The company was formed in February 2013 in Wellington, New Zealand. It was accepted into a local business acceleration programme, which provided some seed funding and the opportunity to pitch to investors. From this, Publons raised a round of seed funding that enabled it to employ some more people. Now the business has seven employees.

‘We are still at the early stages but are in talks with a couple of journals. It is a rather large challenge for journals to find good reviewers and we want to help them perform their services more efficiently,’ said Johnson. ‘The revenue model is not to charge researchers anything but to provide services to journals and publishers.’ He added that the exact charging model is still to be determined but will possibly be on a per-search or per-month basis.

Of course such things are never as straightforward as they might sound. As Johnson observed, ‘there are 101 challenges with building a platform from scratch; number one is probably building the community. We are not fooling ourselves it will be easy. It is a change in culture but that’s the way the world is going.’

Steps to success

Nonetheless, towards the end of last year Publons made some significant announcements towards its goals. First came the news that it would begin allocating digital object identifiers (DOIs) to post-publication peer reviews.

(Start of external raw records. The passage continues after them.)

-- ==== Sys2Proof/Tests/Slice0.lean ====
section
/-! SUPPORT. Sys2Proof/Tests/Slice0.lean: the model's own tests. Expected results are the examples and vectors of spec/ (each test names its source); every witness theorem shows values that meet all the hypotheses of the obligation it is named after. -/

namespace Sys2Proof.Tests

open Sys2Proof Sys2Proof.Machine

/-! ### Helpers -/

/-- A binary32 instance with these inputs presented. -/
abbrev in32 (op rm : BitVec 2) (a b : BitVec 32) : State := (State.powerUp binary32).present op rm a b

/-- A binary16 instance with these inputs presented. -/
abbrev in16 (op rm : BitVec 2) (a b : BitVec 16) : State := (State.powerUp binary16).present op rm a b

/-- The sampled `(y, cls_a, cls_b)` after one step. -/
def sampled (s : State) : Option (Nat × Nat × Nat) :=
  match step s with
  | .next t => some (t.sample.y.toNat, t.sample.clsA.toNat, t.sample.clsB.toNat)
  | .fault _ => none
  | .refused _ => none

/-! ### Well-formedness: what the checks refuse (00_scope.md R3) -/

theorem test_supported_binary16 : binary16.supported = true := by decide
theorem test_supported_binary32 : binary32.supported = true := by decide
theorem test_unsupported_binary64 : (Fmt.mk 11 52).supported = false := by decide
theorem test_unsupported_swapped_fields : (Fmt.mk 10 5).supported = false := by decide
theorem test_unsupported_build_answers_no_outputs : sampled (State.powerUp ⟨11, 52⟩) = none := by decide

/-! ### Decoding: words written out from the opcode map of 30_encoding.md section 4, `rr` then `oo` -/

theorem test_decode_fadd_rne : decode [0b0000_01_00#8] = .ok (.fadd .rne, []) := by rfl
theorem test_decode_fsub_rd : decode [0b0000_11_01#8] = .ok (.fsub .rd, []) := by rfl
theorem test_decode_fmul_rz : decode [0b0000_00_10#8] = .ok (.fmul .rz, []) := by rfl
theorem test_decode_fdiv_ru : decode [0b0000_10_11#8] = .ok (.fdiv .ru, []) := by rfl
theorem test_decode_rejects_five_bits : decode [0x10#8] = .error .notFourBits := by rfl
theorem test_decode_rejects_nothing : decode [] = .error .noByte := by rfl
theorem test_decodeTableWord_fdiv_rd : decodeTableWord 8 0xF = some (.fdiv .rd) := by decide
theorem test_decodeTableWord_ignores_bits_above_nbits : decodeTableWord 4 0x1F = some (.fdiv .rd) := by decide
theorem test_decodeTableWord_rejects : decodeTableWord 8 0x10 = none := by decide
theorem test_asm_fdiv_rd : (Instr.fdiv .rd).asm = "FDIV.RD" := by decide

/-- A row of spec/opcode_table.json: the bits of `cmd` under the mask, and what the row stands for. -/
theorem test_every_word_decodes_to_its_opcode_row : ∀ cmd : BitVec 4,
    (cmd &&& 0x3#4 = 0x0#4 → ∃ rm, decodeCmd cmd = .fadd rm) ∧ (cmd &&& 0x3#4 = 0x1#4 → ∃ rm, decodeCmd cmd = .fsub rm) ∧
    (cmd &&& 0x3#4 = 0x2#4 → ∃ rm, decodeCmd cmd = .fmul rm) ∧ (cmd &&& 0x3#4 = 0x3#4 → ∃ rm, decodeCmd cmd = .fdiv rm) := by
  have h : ∀ cmd : BitVec 4,
      (cmd &&& 0x3#4 = 0x0#4 → decodeCmd cmd = .fadd (decodeMode (cmdMode cmd))) ∧
      (cmd &&& 0x3#4 = 0x1#4 → decodeCmd cmd = .fsub (decodeMode (cmdMode cmd))) ∧
      (cmd &&& 0x3#4 = 0x2#4 → decodeCmd cmd = .fmul (decodeMode (cmdMode cmd))) ∧
      (cmd &&& 0x3#4 = 0x3#4 → decodeCmd cmd = .fdiv (decodeMode (cmdMode cmd))) := by decide
  exact fun cmd => ⟨fun e => ⟨_, (h cmd).1 e⟩, fun e => ⟨_, (h cmd).2.1 e⟩, fun e => ⟨_, (h cmd).2.2.1 e⟩, fun e => ⟨_, (h cmd).2.2.2 e⟩⟩

/-! ### Components: vectors of 95_test_vectors.md sections 2.1 to 2.4 -/

theorem test_fpDecode_b32 : fpDecode binary32 0xC0490FDB#32 = ⟨true, 0x80#8, 0x490FDB#23⟩ := by decide
theorem test_fpEncode_b16_one : fpEncode binary16 ⟨false, 15#5, 0#10⟩ = 0x3C00#16 := by decide
theorem test_classify_subnormal : fpClassify binary32 0x807FFFFF#32 = 0b000010#6 := by decide
theorem test_classify_nonquiet : fpClassify binary16 0x7C01#16 = 0b010000#6 := by decide
theorem test_quiet_b16 : quiet binary16 0x7C01#16 = 0x7E01#16 := by decide
theorem test_neg_nan : neg binary32 0x7FC00000#32 = 0xFFC00000#32 := by decide
theorem test_normalize_mins : fpNormalize binary32 0 1 = (-22, 0x800000) := by decide
theorem test_normalize_maxs : fpNormalize binary16 0 0x3FF = (0, 0x7FE) := by decide
theorem test_normalize_zero : fpNormalize binary32 0 0 = (0, 0) := by decide
theorem test_round_carries : fpRound 0xFFFFFF .rne true false false = 0x1000000 := by decide
theorem test_round_tie_to_even : fpRound 0xFFFFFE .rne true false false = 0xFFFFFE := by decide
theorem test_resolve_threshold : fpResolve binary32 false (-23) 0xC00000 0 false .rne = 0x00000001#32 := by decide
theorem test_resolve_sticky_decides : fpResolve binary32 true (-22) 0x1000000 1 true .rd = 0x80000002#32 := by decide
theorem test_resolve_rounds_into_minn : fpResolve binary16 false 0 0x7FF 0 false .ru = 0x0400#16 := by decide
theorem test_value_of_minus_one_and_a_half : value? binary32 0xBFC00000#32 = some (-3 / 2) := by decide +kernel
theorem test_value_of_mins : value? binary16 0x0001#16 = some (1 / 2 ^ 24) := by decide +kernel
theorem test_roundToFormat_third : roundToFormat binary32 false (1 / 3) .rne = 0x3EAAAAAB#32 := by decide +kernel
theorem test_roundToFormat_sticky : roundToFormat binary32 false (1 / 2 ^ 200) .ru = 0x00000001#32 := by decide +kernel

/-! ### One step of each command: two vectors of 95_test_vectors.md section 3 each -/

/-- V18 under RZ: the far path's borrow into the lower binade. -/
theorem test_fadd_far_borrow : sampled (in32 0b00 0b00 0x3F800000 0x8C000000) = some (0x3F7FFFFF, 4, 4) := by decide
/-- V31 under RU: binary16 1 + 2^-11. -/
theorem test_fadd_b16_tie_up : sampled (in16 0b00 0b10 0x3C00 0x0C00) = some (0x3C01, 4, 4) := by decide
/-- V37 under RD: the exact zero is negative. -/
theorem test_fsub_exact_zero_rd : sampled (in32 0b01 0b11 0x3F800000 0x3F800000) = some (0x80000000, 4, 4) := by decide
/-- V39: the sign of a NaN `b` is flipped. -/
theorem test_fsub_nan_b : sampled (in32 0b01 0b01 0x3F800000 0x7FC00000) = some (0xFFC00000, 4, 48) := by decide
/-- V63 under RNE: the sticky bit of an underflowing product. -/
theorem test_fmul_underflow_sticky : sampled (in32 0b10 0b01 0x01D52B39 0x3DE11CC9) = some (0x005DB97B, 4, 4) := by decide
/-- V49: an invalid product gives the canonical NaN whatever the signs. -/
theorem test_fmul_invalid : sampled (in32 0b10 0b10 0x80000000 0x7F800000) = some (0x7FC00000, 1, 8) := by decide
/-- V90 under RNE: the pre-shift. -/
theorem test_fdiv_preshift : sampled (in32 0b11 0b01 0x3FC00000 0x3FC00001) = some (0x3F7FFFFF, 4, 4) := by decide
/-- V93 under RU: binary16 MINS / 3. -/
theorem test_fdiv_b16_underflow_ru : sampled (in16 0b11 0b10 0x0001 0x4200) = some (0x0001, 2, 4) := by decide

/-- The host's word stored on the ports is the command the next step runs (FADD.RNE of two zeros). -/
theorem test_withFetchWord_runs : sampled (State.reset.withFetchWord 8 0x4) = some (0, 1, 1) := by decide

/-! ### Witnesses: values that meet every hypothesis of the obligation named -/

theorem witness_DecodeAndEncodeAgreeOnCommands : 16 ≤ (0x10#8).toNat := by decide

theorem witness_EveryValueIsInExactlyOneClass : binary16.supported = true ∧ binary32.supported = true := by decide

theorem witness_ClassOutputIsOneHotAndIgnoresTheSign : binary16.supported = true ∧ binary32.supported = true := by decide

/-- One clause each: a non-quiet NaN, the smallest; a quiet NaN, the canonical one. -/
theorem witness_QuietForcesTheQuietBitAndNothingElse :
    binary32.supported = true ∧ isNaN binary32 0x7F800001#32 = true ∧ isQuiet binary32 0x7FC00000#32 = true := by decide

theorem witness_NegFlipsTheSignBitAndNothingElse : 31 < binary32.W := by decide

/-- The three clauses: two finite values, an infinity with the largest finite value, two infinities. -/
theorem witness_MagnitudeOrderIsTheOrderOfAbsoluteValues :
    binary16.supported = true ∧ value? binary16 0x0400#16 = some (1 / 2 ^ 14) ∧ value? binary16 0x7BFF#16 = some 65504 ∧
    isInf binary16 0x7C00#16 = true ∧ isInf binary16 0xFC00#16 = true := by decide +kernel

/-- The smallest subnormal, and the smallest normal. -/
theorem witness_NormalizerKeepsTheValueAndSetsTheImplicitBit :
    binary16.supported = true ∧ value? binary16 0x0001#16 = some (1 / 2 ^ 24) ∧ (1 / 2 ^ 24 : ℚ) ≠ 0 ∧
    isSubnormal binary16 0x0001#16 = true ∧ value? binary16 0x0400#16 = some (1 / 2 ^ 14) ∧ (1 / 2 ^ 14 : ℚ) ≠ 0 := by
  decide +kernel

/-- The tie `q = 1/2`, and `q = 0`. -/
theorem witness_RounderRoundsTheDiscardedFraction :
    ((0 : ℚ) ≤ 1 / 2 ∧ (1 / 2 : ℚ) < 1 ∧ (true = true ↔ (1 / 2 : ℚ) ≤ 1 / 2) ∧ (false = true ↔ (1 / 2 : ℚ) ≠ 0 ∧ (1 / 2 : ℚ) ≠ 1 / 2)) ∧
    ((0 : ℚ) ≤ 0 ∧ (0 : ℚ) < 1 ∧ (false = true ↔ (1 / 2 : ℚ) ≤ 0) ∧ (false = true ↔ (0 : ℚ) ≠ 0 ∧ (0 : ℚ) ≠ 1 / 2)) := by
  norm_num

theorem witness_PostRoundCarryKeepsTheValue : (2 ^ 23 : Nat) ≠ 2 ^ (binary32.mbits + 1) := by decide

theorem witness_OverflowResultFollowsModeAndSign : (binary32.emaxc : Int) ≤ 255 ∧ (binary16.emaxc : Int) ≤ 31 := by decide

/-- The underflow branch with an extra bit and a tail at `e = 0`, and the normal branch at `e = 1`. -/
theorem witness_ResolverIsTheExactRounding :
    (binary32.supported = true ∧ 1 ≤ 1 ∧ 2 ^ (binary32.mbits + 1) ≤ 0x1FFFFFF ∧ 0x1FFFFFF < 2 ^ (binary32.mbits + 1 + 1) ∧
      (0 < (0 : Int) → (1 : Nat) = 0 ∧ true = false) ∧ (0 : ℚ) ≤ 1 / 2 ∧ (1 / 2 : ℚ) < 1 ∧ ((0 : ℚ) < 1 / 2 ↔ true = true)) ∧
    (binary32.supported = true ∧ 0 ≤ 1 ∧ 2 ^ (binary32.mbits + 0) ≤ 0x800000 ∧ 0x800000 < 2 ^ (binary32.mbits + 0 + 1) ∧
      (0 < (1 : Int) → (0 : Nat) = 0 ∧ false = false) ∧ (0 : ℚ) ≤ 0 ∧ (0 : ℚ) < 1 ∧ ((0 : ℚ) < 0 ↔ false = true)) := by
  decide +kernel

theorem witness_ExactRoundingFixesRepresentableValues :
    binary32.supported = true ∧ value? binary32 0x3F800000#32 = some 1 ∧ (1 : ℚ) ≠ 0 := by decide +kernel

theorem witness_RoundTowardZeroGivesTheLargestMagnitudeBelow :
    binary16.supported = true ∧ (0 : ℚ) < 65505 ∧ value? binary16 0x7BFF#16 = some 65504 ∧ |(65504 : ℚ)| ≤ 65505 := by
  decide +kernel

/-- Just below the binary16 threshold 65520; and a tie halfway between 1 and its successor, met by both neighbours. -/
theorem witness_RoundToNearestGivesTheNearestMagnitude :
    (binary16.supported = true ∧ (0 : ℚ) < 65519 ∧
      (65519 : ℚ) < (2 ^ (binary16.mbits + 2) - 1 : ℚ) * (2 : ℚ) ^ ((binary16.emaxc : Int) - binary16.bias - binary16.mbits - 2)) ∧
    (value? binary16 0x3C00#16 = some 1 ∧ value? binary16 0x3C01#16 = some (1025 / 1024) ∧
      signOf binary16 0x3C01#16 = false ∧ |(2049 / 2048 : ℚ) - (|(1 : ℚ)|)| = |(2049 / 2048 : ℚ) - (|(1025 / 1024 : ℚ)|)| ∧
      0x3C01#16 ≠ roundToFormat binary16 false (2049 / 2048) .rne) := by
  decide +kernel

/-- Both alternatives: above the largest finite value, and at it. -/
theorem witness_RoundAwayGivesTheLeastMagnitudeAbove :
    binary16.supported = true ∧ (0 : ℚ) < 65505 ∧ roundToFormat binary16 false 65505 .ru = inf binary16 false ∧
    (0 : ℚ) < 65504 ∧ value? binary16 (roundToFormat binary16 false 65504 .ru) = some 65504 := by decide +kernel

/-- A magnitude that rounds to zero under RZ. -/
theorem witness_ExactRoundingMirrorsDirectedModesAndKeepsTheSign :
    binary16.supported = true ∧ (0 : ℚ) < 1 / 2 ^ 30 ∧ isZero binary16 (roundToFormat binary16 true (1 / 2 ^ 30) .rz) = true := by
  decide +kernel

/-- Both sides of the binary16 threshold. -/
theorem witness_NearestOverflowsExactlyFromHalfAnUlpAboveTheLargest :
    (0 : ℚ) < 65520 ∧ roundToFormat binary16 false 65520 .rne = inf binary16 false ∧
    (0 : ℚ) < 65519 ∧ roundToFormat binary16 false 65519 .rne = maxf binary16 false := by decide +kernel

/-- A NaN `a`; a non-NaN `a` with a NaN `b`. -/
theorem witness_NanOperandIsReturnedQuieted :
    (isNaN binary32 (in32 0 0 0x7F800001 0).a = true) ∧
    (isNaN binary32 (in32 0 0 0x7F800000 0xFFC00123).a = false ∧ isNaN binary32 (in32 0 0 0x7F800000 0xFFC00123).b = true) ∧
    (in32 0 0 0 0).fmt.supported = true := by decide

/-- The four clauses: opposite infinities, equal infinities, infinity and finite, finite and infinity. -/
theorem witness_FaddOfInfinities :
    (in32 0 0 0 0).fmt.supported = true ∧ isInf binary32 0x7F800000#32 = true ∧ isInf binary32 0xFF800000#32 = true ∧
    signOf binary32 0x7F800000#32 ≠ signOf binary32 0xFF800000#32 ∧
    signOf binary32 0x7F800000#32 = signOf binary32 0x7F800000#32 ∧ isFinite binary32 0x7F7FFFFF#32 = true := by decide

/-- The four clauses: nonzero and zero either way round, zeros of one sign, zeros of two signs. -/
theorem witness_FaddWithAZeroOperand :
    (in16 0 0 0 0).fmt.supported = true ∧ isFinite binary16 0x0001#16 = true ∧ isZero binary16 0x0001#16 = false ∧
    isZero binary16 0x0000#16 = true ∧ isZero binary16 0x8000#16 = true ∧
    signOf binary16 0x8000#16 = signOf binary16 0x8000#16 ∧ signOf binary16 0x0000#16 ≠ signOf binary16 0x8000#16 := by decide

theorem witness_FaddExactZeroSignFollowsTheMode :
    (in32 0 0 0x3F800000 0xBF800000).fmt.supported = true ∧ value? binary32 0x3F800000#32 = some 1 ∧
    value? binary32 0xBF800000#32 = some (-1) ∧ (1 : ℚ) ≠ 0 ∧ (1 : ℚ) + -1 = 0 := by decide +kernel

According to the company, although DOIs are standard for published articles and datasets, the application of DOIs to peer review is a first. Preston, Publons’ CEO, explained the reasons behind the move: ‘Reviewers’ valuable comments and observations are now given the credit they deserve, and this provides an incentive for reviewers to provide high-quality reviews, improving both the underlying science and commentary.’

‘Once you have a DOI it is citable and acts as a badge. One of our users has already started citing his post-publication review discussions in other papers,’ said Johnson. The assignment of DOIs means that academics can adds reviews they have done to publication records and therefore applications for funding and jobs.

This development was followed by an initiative to also give researchers the ability to build a portfolio of their pre-publication peer review work, along with the opportunity for journals to validate the quality of these peer reviews.

According to the company, pre-publication peer reviews will not, for the most part, be published; the existing types of pre-publication peer review – including closed, blind and double-blind – will be maintained. However, the initiative will mean that reviewers can show their activity in the academic community, and be given credit for it.

Publons is also providing academic journals with the ability to ensure and show that all pre-publication peer reviews are validated. This should enable journals (both open access and paywalled) to prove the quality of the peer reviews behind their published papers.  It will also enable pre-publication reviews to become an official part of researchers’ resumes.

The MacDiarmid Institute for Advanced Materials and Nanotechnology, a national network of New Zealand’s scientists in these fields, is already considering the use of the Publons platform as the source of record for academic peer-review reporting when used in hiring and promotion decisions. Other organisations have also expressed interest, according to the company.

So, what is it like starting a company with a childhood best friend? ‘I guess it’s not for everybody,’ said Johnson, ‘but over the years we have got very good at having disagreements that lead to good results.’